# Work instructions
Of the records that follow, copy only the lines from the line containing "wholeStep (takeSimple p" to the line containing "settings replaced. -/", both included, exactly as written.

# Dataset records
/-! ## STATION_POLICY_WRITE (R19, R20, R21) -/

/-- The table with the station policy replaced. -/
def Table.setPolicy (t : Table) (q : Policy) : Table := { t with policy := q }

/-- The verify timer at a policy write (R21): stopped by a t_verify of 0; started by a change from 0, with no operation in flight and
outside safe state. -/
def verifyWritten (old new : Policy) (s : State) : State :=
  if new.tVerify = 0 then s.mapChain fun c => { c with verifyTimer := none }
  else if old.tVerify = 0 && s.chain.op.isNone && !s.safe then s.mapChain fun c => { c with verifyTimer := some new.verifyMs }
  else s

/-- A changed chain length marks the chain content UNKNOWN and sets the refresh due, at the end of an operation in flight (R21,
R149). -/
def lengthWritten (old new : Policy) (s : State) : State :=
  if old.chainLength = new.chainLength then s
  else s.mapChain fun c =>
    if c.op.isSome then { c with lengthDue := true } else { c with content := none, refreshDue := true }

/-- The reply code of a write that clamps: ADJUSTED where it clamped a field (R2). -/
def clampedCode (changed : Bool) : Code := if changed then .adjusted else .ok

/-- A station policy write from the field test on (R2, R19 to R21). -/
def acceptPolicy (p : Position) (f : Frame) (bs : List Byte) (s : State) : State :=
  match policyOf bs with
  | none => answer p f .invalid s
  | some q =>
    let new := q.clamped
    if !s.fits (s.table.setPolicy new) then answer p f .invalid s
    else if new.k < s.onAirCount then answer p f .busy s
    else
      let t := s.mapTable fun t => t.setPolicy new
      policyEvent (answer p f (clampedCode (q ≠ new)) (lengthWritten s.policy new (verifyWritten s.policy new t)))

/-- STATION_POLICY_WRITE (R19). -/
def execStationPolicyWrite (p : Position) : State → Host.Outcome State Fault Refusal :=
  wholeStep (takeSimple p (writeFits 5) (serveWrite (hasLength 14) acceptPolicy p))

/-! ## POSITION_SETTINGS_WRITE (R22, R198) -/

/-- The table with a position's settings replaced. -/
def Table.setSettings (t : Table) (q : Position) (x : Settings) : Table := { t with settings := put t.settings q x }

/-- Position `q`'s port takes a written divisor, which replaces one that waits, and is applied within the write where the port is idle:
the receiver in HUNTING with no start bit being confirmed, and the transmitter without a frame (R198). A write on the port itself waits
for the frames in the queue, its reply among them (R22); a write on another port leaves such a wait as it is, so that the earlier
write's reply still goes at the old rate (assumption 14). -/
def Link.writeDivisor (q : Position) (x : Link) (d : Nat × Nat) (own : Bool) : Link :=
  { x with waitingDivisor := some d
           divisorWait := if own then x.queue.length else min x.divisorWait x.queue.length }.revise q

/-- A position settings write from the index test on (R2, R22). -/
def acceptSettings (p : Position) (f : Frame) (bs : List Byte) (s : State) : State :=
  match below 6 (byteAt bs 0) with
  | none => answer p f .badIndex s
  | some q =>
    match settingsEntryOf (bs.drop 1) with
    | none => answer p f .invalid s
    | some x =>
      let new := x.clamped
      let t := answer p f (clampedCode (x ≠ new)) (s.mapTable fun t => t.setSettings q new)
      policyEvent (t.mapLink q fun l => l.writeDivisor q (new.divisor, new.eighths) (p = q))

/-- POSITION_SETTINGS_WRITE (R22). -/
def execPositionSettingsWrite (p : Position) : State → Host.Outcome State Fault Refusal :=
  whilePowered (takeSimple p (writeFits 6) (serveWrite (hasLength 6) acceptSettings p))

/-! ## FAULT_CONFIGURATION_WRITE (R23) -/

/-- The table with a fault kind's configuration replaced. -/
def Table.setFault (t : Table) (k : FaultKind) (c : FaultConfig) : Table := { t with faults := put t.faults k.index c }

/-- A fault configuration write from the index test on (R2, R23). -/
def acceptFault (p : Position) (f : Frame) (bs : List Byte) (s : State) : State :=
  match faultKindOf (byteAt bs 0) with
  | none => answer p f .badIndex s
  | some k =>
    match faultEntryOf (bs.drop 1) with
    | none => answer p f .invalid s
    | some c =>
      if !k.allows c.severity then answer p f .invalid s
      else answer p f .ok (s.mapTable fun t => t.setFault k c)

/-- FAULT_CONFIGURATION_WRITE (R23). -/
def execFaultConfigurationWrite (p : Position) : State → Host.Outcome State Fault Refusal :=
  whilePowered (takeSimple p (writeFits 7) (serveWrite (hasLength 5) acceptFault p))

end Sys2Proof.Machine
end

# Response to the exercise
  wholeStep (takeSimple p (writeFits 5) (serveWrite (hasLength 14) acceptPolicy p))

/-! ## POSITION_SETTINGS_WRITE (R22, R198) -/

/-- The table with a position's settings replaced. -/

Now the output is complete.